Stored data entries:
-- ==== Sys2Proof/Laws/Ops.lean ====
section
/-! SUPPORT. What each shared operation can do, said once. -/

namespace Sys2Proof.Machine

/-! ### The frame of a command -/

/-- A command answers next, always: with the state unchanged if the block is halted, else with its effect. -/
theorem State.command_next {s t : State} {f : State → State} (h : s.command f = .next t) :
    (s.halted = true ∧ t = s) ∨ (s.halted = false ∧ t = f s) := by
  simp only [State.command, Host.Outcome.next.injEq] at h
  cases hs : s.halted <;> simp_all

theorem State.command_halted {s : State} (f : State → State) (h : s.halted = true) : s.command f = .next s := by
  simp [State.command, h]

theorem State.command_running {s : State} (f : State → State) (h : s.halted = false) : s.command f = .next (f s) := by
  simp [State.command, h]

@[simp] theorem State.halted_eq_true {s : State} : s.halted = true ↔ s.fault ≠ 0 := by simp [State.halted]

@[simp] theorem State.halted_eq_false {s : State} : s.halted = false ↔ s.fault = 0 := by simp [State.halted]

@[simp] theorem State.tableNotBuilt_eq_true {s : State} : s.tableNotBuilt = true ↔ s.tabv = false := by
  simp [State.tableNotBuilt]

theorem FaultCause.code_ne_zero (c : FaultCause) : c.code ≠ 0 := by cases c <;> decide

theorem FaultCause.code_le_five (c : FaultCause) : c.code.toNat ≤ 5 := by cases c <;> decide

theorem FaultCause.code_injective {c d : FaultCause} (h : c.code = d.code) : c = d := by
  cases c <;> cases d <;> first | rfl | exact absurd h (by decide)

/-! ### The memory primitives -/

/-- `MemRead` answers the bytes exactly when the whole range lies in `M`. -/
theorem State.memRead_eq_some {s : State} {a n : Nat} {bs : List Byte} :
    s.memRead a n = some bs ↔ a + n ≤ s.cfg.msize ∧ bs = s.bytesAt a n := by
  simp only [State.memRead]
  split
  · simp; omega
  · simp only [Option.some.injEq, eq_comm]; constructor
    · exact fun h => ⟨by omega, h⟩
    · exact fun h => h.2

theorem State.memRead_eq_none {s : State} {a n : Nat} : s.memRead a n = none ↔ s.cfg.msize < a + n := by
  simp [State.memRead]

/-- `MemWrite` writes exactly when the whole range lies in `M`. -/
theorem State.memWrite_eq_some {s t : State} {a : Nat} {vs : List Byte} :
    s.memWrite a vs = some t ↔ a + vs.length ≤ s.cfg.msize ∧ t = s.writeBytes a vs := by
  simp only [State.memWrite]
  split
  · simp; omega
  · simp only [Option.some.injEq, eq_comm]; constructor
    · exact fun h => ⟨by omega, h⟩
    · exact fun h => h.2

theorem State.memWrite_eq_none {s : State} {a : Nat} {vs : List Byte} :
    s.memWrite a vs = none ↔ s.cfg.msize < a + vs.length := by
  simp [State.memWrite]

@[simp] theorem State.length_bytesAt (s : State) (a n : Nat) : (s.bytesAt a n).length = n := by simp [State.bytesAt]

@[simp] theorem State.getElem_bytesAt (s : State) (a n i : Nat) (h : i < (s.bytesAt a n).length) :
    (s.bytesAt a n)[i] = s.byteAt (a + i) := by simp [State.bytesAt]

/-- The bytes of a range depend on the bytes in it alone. -/
theorem State.bytesAt_congr {s t : State} {a n : Nat} (h : ∀ i < n, s.byteAt (a + i) = t.byteAt (a + i)) :
    s.bytesAt a n = t.bytesAt a n := by
  simp only [State.bytesAt, List.map_inj_left, List.mem_range]
  exact h

theorem mem_addrRange {a n x : Nat} : x ∈ addrRange a n ↔ a ≤ x ∧ x < a + n := by
  simp only [addrRange, List.mem_map, List.mem_range]
  exact ⟨fun ⟨i, hi, h⟩ => by omega, fun h => ⟨x - a, by omega, by omega⟩⟩

/-! ### The literals of R6 as numbers -/

/-- The counter range is 0 to 15 (R6, R14). -/
theorem seqCount_toNat_lt (q : SeqCount) : q.toNat < 16 := q.isLt

/-- The counter wraps from 15 to 0 (R72). -/
theorem seqCount_toNat_succ (q : SeqCount) : (q + 1).toNat = (q.toNat + 1) % 16 := BitVec.toNat_add q 1

/-- An offset of a descriptor is in 0..7 (R5). -/
theorem frameOffset_lt (off : Fin Config.frameLength) : off.val < 8 := off.isLt

/-! ### Tables and buffers -/

theorem getElem_tableOf (n : Nat) (f : Nat → Byte) (i : Nat) (h : i < n) : (tableOf n f)[i] = f i := by
  simp [tableOf]

theorem tableAt_tableOf (f : Nat → Byte) (i : Byte) : tableAt (tableOf Config.tableSize f) i = f i.toNat := by
  simp only [tableAt, getElem_tableOf]

/-- The table that `BUILD` writes holds `j1850_entry` at every index (R61). -/
theorem tableAt_j1850Table (i : Byte) : tableAt j1850Table i = j1850Entry i := by
  simp [j1850Table, tableAt_tableOf]

@[simp] theorem length_setBufferBit (buf : List Byte) (p : Nat) (v : Bool) : (setBufferBit buf p v).length = buf.length := by
  simp [setBufferBit]

@[simp] theorem length_insertBits (buf : List Byte) (start width : Nat) (v : BitVec 32) :
    (insertBits buf start width v).length = buf.length := by
  induction width with
  | zero => rfl
  | succ w ih => simp [insertBits, ih]

/-- One bit of a byte set: that bit and no other. -/
theorem getLsbD_setBit (b : Byte) (k : Nat) (hk : k < 8) (v : Bool) (j : Nat) (hj : j < 8) :
    (setBit b k v).getLsbD j = if j = k then v else b.getLsbD j := by
  cases v <;> simp only [setBit, Bool.false_eq_true, if_false, if_true] <;> by_cases h : j = k
  · subst h; simp [hj]
  · rcases Nat.lt_or_gt_of_ne h with h' | h'
    · simp [h, h', hj]
    · simp [h, hj, show j - k ≠ 0 by omega, show ¬ j < k by omega]
  · subst h; simp [hj]
  · rcases Nat.lt_or_gt_of_ne h with h' | h'
    · simp [h, h']
    · simp [h, show j - k ≠ 0 by omega, show ¬ j < k by omega]

/-- The range a `PACK` of legal width touches is `lo..hi`, 1 to 5 bytes (R81). -/
theorem packLen_spec (a start width : Nat) (h1 : 1 ≤ width) (h2 : width ≤ 32) :
    packLo a start + packLen a start width = packHi a start width + 1 ∧
      1 ≤ packLen a start width ∧ packLen a start width ≤ 5 := by
  simp only [packLo, packHi, packLen]; omega

theorem legalWidth_eq_true {w : Byte} : legalWidth w = true ↔ 1 ≤ w.toNat ∧ w.toNat ≤ 32 := by simp [legalWidth]

/-- The modulus a code stands for is in 1..256 (R84). -/
theorem modulusOf_range (code : Byte) : 1 ≤ modulusOf code ∧ modulusOf code ≤ 256 := by
  have hlt := code.isLt
  simp only [modulusOf]
  split
  · omega
  · next h =>
    have : code.toNat ≠ 0 := fun h0 => h (BitVec.eq_of_toNat_eq (by simpa using h0))
    omega

end Sys2Proof.Machine
end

YOUR ASSIGNMENT. What you give back should be only the lines of the records above, starting at the line with "theorem tableAt_tableOf (f" and ending at the line with "simp [j1850Table, tableAt_tableOf]", restated word for word.

EXPECTED OUTPUT.
theorem tableAt_tableOf (f : Nat → Byte) (i : Byte) : tableAt (tableOf Config.tableSize f) i = f i.toNat := by
  simp only [tableAt, getElem_tableOf]

/-- The table that `BUILD` writes holds `j1850_entry` at every index (R61). -/
theorem tableAt_j1850Table (i : Byte) : tableAt j1850Table i = j1850Entry i := by
  simp [j1850Table, tableAt_tableOf]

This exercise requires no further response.